Intermediate 3 1,2, 3, -tetrahydro-l- (5-benzofuranyl) -2-chloroacetyl-9H-pyrido [3, -b] indol-3-carboxylate of (IR, 3R) -methyl to a stirring solution of intermediate 1 (2 g) and thythylamine (0.88 ml) in anhydrous dichloromethane (40 ml) cooled to 0 ° C, chloroacetyl chloride (0.5 ml) is added dropwise and the solution is stirred at the same temperature for one hour . The solution is washed with water, dried over sodium sulfate and evaporated to dryness and the residue recrystallized from methanol to give the title compound (1.8 g) as pale yellow crystals, e.g. .F. 227-228 ° C.

Intermediate 4 1,2,3,4-tetrahydro-l- (5-benzofuranyl) -2- (2- (S) -benzyloxycarbonylaminopropionyl) -9H-pyrido [3, -b] indole-3-carboxylate of (IR, 3R) -methyl To an agitated solution of (S) -2-benzyloxycarbonylaminopropionic acid (1.3 g) and 1,3-dicyclohexylcarbodiimide (DCC) (1.2 g) in anhydrous dichloromethane (50 ml) at 0 ° C is added the intermediate 1 (1.0 G). The resulting mixture is stirred for 72 hours, then the resulting precipitate is removed by filtration. The filtrate is evaporated to dryness and the residue is purified by flash chromatography eluting with cyclohexane / ethyl acetate (60/40) to give the title compound as white crystals (1.4 g). p. F. 91-92 ° C Intermediate 5 1,2,3,4-tetrahydro-1- (5-benzofuranyl) -2- [2- (S) -benzyloxycarbinylmethylamino) propionyl] -9H-pyrido [3,4-b] indole-3-carboxylate (IR, 3R) -methyl The same procedure was used as in the preparation of intermediate 4, but starting from 2- (S) -benzyloxycarbonylmethylamino) propionic acid (0.82 g) and using intermediate 1 (0.6 g), DCC (0.72 g) and dichloromethane (25 ml) produced, after chromatography, eluting with cyclohexane / ethyl acetate (70/30), the title compound as a white foam. 'H NMR (240MHz, CDC13) d 7.7 (s, lH), 7.6 (d, 2H), 7.4-7.05 (m, llH), 6.6 (d, lH), 5.4-5.0 (m, 4H), 3.5 ( d, lH), 3.5 (d, lH), 3.0 (m, lH), 2.9-2.7 (m, 6H), 2.6 (dd, 1H), 1.3 (s, 3H).

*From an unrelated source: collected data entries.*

-- ==== Sys2Proof/Machine/Boot.lean ====
section
/-! DEFINITION. Reset, power and identity: the module reset with its secure boot (R398, R400), flash images (R399), throttling
(R401), router gating (R402), vault temperature (R403). -/
namespace Sys2Proof.Machine

/-- Whether a flash image verifies and is no older than the rollback counter (R398, R399): the signature is its last 64
bytes. -/
def State.imageGood (s : State) (image : List Byte) : Bool :=
  let body := image.take (image.length - 64)
  64 ≤ image.length && Config.verifies (image.drop (image.length - 64)) (Config.sha512 body)
    && s.rollback ≤ Config.imageVersion image

/-- What a reset leaves of everything: the flash with the helper data and the rollback counter, and what lies outside the module, the
turns to come and the record of what the host was told. -/
def State.wiped (s : State) : State :=
  { State.reset with agenda := s.agenda, fresh := s.fresh, flash := s.flash, helper := s.helper, rollback := s.rollback, hostOut := s.hostOut }

/-- A link as the reset leaves it: trained, with keys, or down (R398 step 7). -/
def bootLink (session : Nat) (up : Bool) : LinkState := if up then LinkState.untrained.trained session 0 else LinkState.untrained

/-- The seed of the identity key that a reset finds (R400): the power-up values corrected by the helper data, or none. -/
def State.seed (s : State) (puf : List Byte) : Option (BitVec 256) :=
  if Config.corrects s.helper puf then some (Config.seedOf s.helper) else none

/-- The machine after a module reset (R398): booted, with the seed of its identity key (R400), or in recovery, where host link 0 alone
serves. -/
def State.boot (s : State) (b : BootInput) : State :=
  let w := { s.wiped with identity := s.seed b.puf, puf := b.puf }
  let recovery : State := { w with recovery := true, hostUp := b.hostLinks.filter (· == 0) }
  let microcode := s.flash.getD 2 []
  match (s.flash.take 2).find? s.imageGood with
  | none => recovery
  | some fw =>
    if w.identity.isNone || !s.imageGood microcode then recovery
    else
      { w with
        absent := (List.range 960).filter b.failed.contains
        links := waleLinks.map fun l => (l, bootLink s.fresh (b.links.contains l))
        hostUp := hostLinks.filter b.hostLinks.contains
        meas := [Config.sha512 fw, Config.sha512 microcode, 0, 0] }

/-- A module reset (R398). -/
def execModuleReset (boot : BootInput) (s : State) : Host.Outcome State Fault Refusal := event (s.boot boot)

/-- The physical function writes an image to flash, or commits the verified image there, which raises the rollback counter; in
recovery it only writes (R398, R399). -/
def execImageCommit (req : CommitReq) (s : State) : Host.Outcome State Fault Refusal :=
  let flash := (s.flash ++ [[], [], []]).take 3
  if 2 < req.place then event s
  else
    match req.write with
    | some bs => event { s with flash := modifyAt (fun _ => bs) req.place flash }
    | none =>
      let image := flash.getD req.place []
      if s.recovery || !s.imageGood image then event s
      else event { s with rollback := max s.rollback (Config.imageVersion image) }

/-! ### Power and temperature (R401 to R403) -/

/-- The state with the throttle level moved by at most one step, at most once a millisecond, 1,800,000 c (R401). -/
def State.throttleStep (s : State) (up : Bool) : State :=
  let due := s.throttleSteps = 0 || s.throttleAt + 1800000 ≤ s.clock
  let level := if up then min 7 (s.throttle + 1) else s.throttle - 1
  if due && level ≠ s.throttle then { s with throttle := level, throttleSteps := s.throttleSteps + 1, throttleAt := s.clock } else s

/-- A sample of the module's power and current (R401): above 3,000 W or 6,000 A the level rises, and so it does while a vault is hot
(R403); else it falls. -/
def execPowerSample (milliwatts milliamps : Nat) (s : State) : Host.Outcome State Fault Refusal :=
  event (s.throttleStep (3000000 < milliwatts || 6000000 < milliamps || !s.hot.isEmpty))

/-- The number of a router (R16, R402). -/
def routerNo (die pos : Nat) : Nat := die * 256 + pos

/-- Whether a router has had a flit to forward in the last 4,096 c (R402): one of its way waits or has passed since then, or its
reduction register holds lanes. -/
def State.routed (s : State) (p : Nat) : Bool :=
  s.net.any (fun f => (wayOf f.src f.dst).contains p)
    || s.passed.any (fun w => s.clock < w.2.2 + 4096 && (wayOf w.1 w.2.1).contains p)
    || s.routers.any (·.router == p)

/-- A router is power-gated when it has had no flit to forward for 4,096 c; its traffic moves to the bypass ring (R20, R402). -/
def execRouterPowerGate (die pos : Nat) (s : State) : Host.Outcome State Fault Refusal :=
  if 3 < die || 255 < pos || s.clock < 4096 || s.routed (routerNo die pos) then event s
  else event { s with gated := routerNo die pos :: s.gated.filter (· ≠ routerNo die pos) }

/-- A gated router wakes (R402). -/
def execRouterWake (die pos : Nat) (s : State) : Host.Outcome State Fault Refusal :=
  event { s with gated := s.gated.filter (· ≠ routerNo die pos) }

/-- A vault reports its temperature (R403): above 95 °C the throttle level rises until it falls below 95 °C; above 110 °C every
link goes down and the module resets (R398), which the host is told then; what that reset finds is a free value (log entry 41). -/
def execVaultTemperature (vault celsius : Nat) (s : State) : Host.Outcome State Fault Refusal :=
  if 959 < vault then event s
  else if 110 < celsius then
    let t := s.boot (Config.found s.fresh)
    event { t with hostOut := t.hostOut ++ [.thermalTrip] }
  else if 95 < celsius || (s.hot.contains vault && celsius = 95) then
    event ({ s with hot := vault :: s.hot.filter (· ≠ vault) }.throttleStep true)
  else event { s with hot := s.hot.filter (· ≠ vault) }

end Sys2Proof.Machine
end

Example 1 (6R, 12aR) -2, 3, 6, 7, 12, 12a-hexahydro-6- (5-benzofuranyl) -2-methyl-pyrazino [2 ', 1': 6, lyrido [3, 4- b] indole-1,4-dione To a stirred suspension of intermediate 3 (0.42 g) in methanol (30 ml) is added at room temperature a solution of methylamine (33% in EtOH) (0.47 ml) and the resulting mixture it is heated at 50 ° C with N¿ for 72 hours. The solvent is removed under reduced pressure and dissolved in dichloromethane. After washing with water, drying over sodium sulfate and evaporating to dryness, the impure product is purified by crystallization from methanol to yield the title compound as white crystals (0.21 g). p. F. 291-293 ° C. Analysis for C22H19Nj? 3. Calculated: C, 71.68; H, 4.97; N, 10.90; Found: C, 71.5; H, 4.91; N, 10.74%. [a] '' = + 55.7 ° (C = 1; CHC13). The following compounds were obtained in a similar way: Example 2 (6R, 12aR) -2, 3, 6,7, 12, 12a-hexahydro-6- (5-benzofuranyl) -pyrazino [2f, 1": 6, lyridido [3,4-b] indole-1 , 4-dione The same procedure was used for the preparation of Example 1, but starting from ammonia and intermediate 3 to produce, after recrystallization from methanol, the title compound as white crystals, mp 310-311. ° C.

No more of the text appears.